The Coq mailing list

[Bruno Barras <bruno.barras AT inria.fr>]

David Leduc wrote:
> The lack of support for universe polymorphism is already present with
> very simple examples (no need to consider the category of categories):
>
>   Inductive T : Type := t : Type -> T.
>
> Check t T  raises a universe inconsistency error.  But it should be
> accepted by Coq because when I define the inductive type T'
> (isomorphic to T) by
>
>   Inductive T' : Type := t' : Type -> T'.
>
> Check t T'  is OK!
>
>   
Are you saying you would expect "Check t T" to answer T ? Seriously ?
The problem is that it would strongly suggest that T can be embedded
inside an inhabitant of T, which is the same as having Type:Type. And
this exactly to avoid this that universes were introduced.

If we want to remain consistent, when checking whether T is convertible
with T, one has to know how the universes were instantiated in both
cases, and check whether they are compatible. In some cases (like the
one you gave), you'll be told that T is not the same as T!

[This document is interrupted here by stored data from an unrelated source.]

-- ==== Sys2Proof/Machine/Codec.lean ====
section
/-! DEFINITION. The pure functions of the encoders: the CRC update and its window (R121, R122, R126), the frame
layout (R96, R141) and the packet layout (R100, R101, R156). No state. -/

namespace Sys2Proof.Machine

/-- One round: test the top bit, shift the 15 low bits left by one, XOR the constant if the bit was set (R121). -/
def crcRound (x : Half) : Half :=
  if x.getLsbD (cfg.crcWidth - 1) then (x <<< 1) ^^^ cfg.crcPoly else x <<< 1

/-- `n` rounds. -/
def crcRounds : Nat → Half → Half
  | 0, x => x
  | n + 1, x => crcRounds n (crcRound x)

/-- `crc_step(acc, b)`: the byte XORed into the high half, then eight rounds (R121). -/
def crcStep (acc : Half) (b : Byte) : Half :=
  crcRounds 8 (acc ^^^ (b ++ (0 : BitVec 8)))

/-- `crc_absorb(acc, cnt, b)`: nothing is absorbed when the window is full (R122). -/
def crcAbsorb (acc : Half) (cnt : BitVec 7) (b : Byte) : Half × BitVec 7 :=
  if cnt.toNat < cfg.crcWindow then (crcStep acc b, cnt + 1) else (acc, cnt)

/-- `crc16_64(l)`; no value on a list shorter than the window (R126, R128). -/
def crc16_64 (l : List Byte) : Option Half :=
  if cfg.crcWindow ≤ l.length then some ((l.take cfg.crcWindow).foldl crcStep cfg.crcInit) else none

/-- `k[15:8]` (R64). -/
def hiByte (k : Half) : Byte := k.extractLsb' 8 8

/-- `k[7:0]` (R64). -/
def loByte (k : Half) : Byte := k.extractLsb' 0 8

/-- 0x04 if the frame is the last, else 0x06 (R98). -/
def stopMarker (last : Bool) : Byte := if last then cfg.stopLast else cfg.stopMore

/-- Offsets 0 to 66 of a frame: index, inverse index, reserved byte, payload (R96). -/
def frameHead (idx rsv : Byte) (payload : List Byte) : List Byte := idx :: ~~~idx :: rsv :: payload

/-- The checksum and the 70 bytes of a frame; none unless the payload is exactly 64 bytes (R141, R142). The
checksum is over the first 64 encoded bytes (R97). -/
def encodeFrame (idx rsv : Byte) (payload : List Byte) (last : Bool) : Option (Half × List Byte) :=
  if payload.length = cfg.payloadLen then
    match crc16_64 (frameHead idx rsv payload) with
    | some k => some (k, frameHead idx rsv payload ++ [hiByte k, loByte k, stopMarker last])
    | none => none
  else none

/-- The byte sum, modulo 256 (R158). -/
def byteSum (l : List Byte) : Byte := l.sum

/-- Offsets 2 to 4 + N of a packet: address, length, instruction, parameters (R100). -/
def packetBody (addr ins : Byte) (params : List Byte) : List Byte :=
  addr :: BitVec.ofNat 8 (params.length + 2) :: ins :: params

/-- The N + 6 bytes of a packet; none when N exceeds 253 (R156, R157). -/
def encodePacket (addr ins : Byte) (params : List Byte) : Option (List Byte) :=
  if params.length ≤ cfg.paramMax then
    some (cfg.pktLead :: cfg.pktLead ::
      (packetBody addr ins params ++ [~~~byteSum (packetBody addr ins params)]))
  else none

end Sys2Proof.Machine
end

This means that the surface syntax "T" would hide universe levels just
like "Type" already does. Many people already suggested that this is not
desirable and prefer to explicitly name their Types like Vladimir did in
the original thread.

Having to write "t T' : T" is indeed a good way to warn that the
argument of constructor t and its type cannot be the same! (The
duplication of definitions is the downside, of course).


>> Every few months, someone asks this question on coq-club. :)
>>     
>
> This is a pity that, in spite of the many requests, universe
> polymorphism is not considered seriously by Coq developers. (Please
> someone, tell me I am wrong).
>
>   
In fact, Coq already supports a limited form of universe polymorphism.
The levels of inductive parameters of type Type (or any arity ending
with Type) are generalized. For instance, list meets this condition, so
the universe of "list A" follows that of A.
In this situation, list does not need to carry explicitely the universe
instantiation because it is derived from the value of the parameters.
"list A" and "list B" are the same if A and B are convertible.



>>  there is no way to mention universe levels explicitly in source code
>>     
>
> Even with that you would need to duplicate definitions. If you define
> categories at level 0 and 1, then you have to duplicate 4 times the
> definition of functors (depending on the levels of source and target
> categories), 16 times the definition of natural transformation, and I
> do not count the duplications for composition of functors and natural
> transformations!!
>
>   
What you need is universe variables you can instantiate several times.
Coq provides universe variables, but they are monomorphic (except for
parameters).

They are many options to implement universe polymorphism, and we don't
know exactly what would be a good solution. You obviously don't want to
write universe instantiations everywhere. Do we want generalization to
happen at the level of constants (every time we write a constant a fresh
instance is created) or at the level of modules (it's the functor
application that creates fresh copies) ?
In the first case, this may slow down type-checking a lot. In the second
case, this is very close to copying T as T', but the module system does
it for you.

Implementing these alternatives is not so complicated, but convincing
yourself that it's correct is by far the hardest bit, believe me. (Which
variables can be generalized and which ones have to be fixed...)
We (mainly Hugo) already had a lot of trouble to get the parameter
polymorphism as it is, and I'm not even sure it is correct.

Bruno Barras.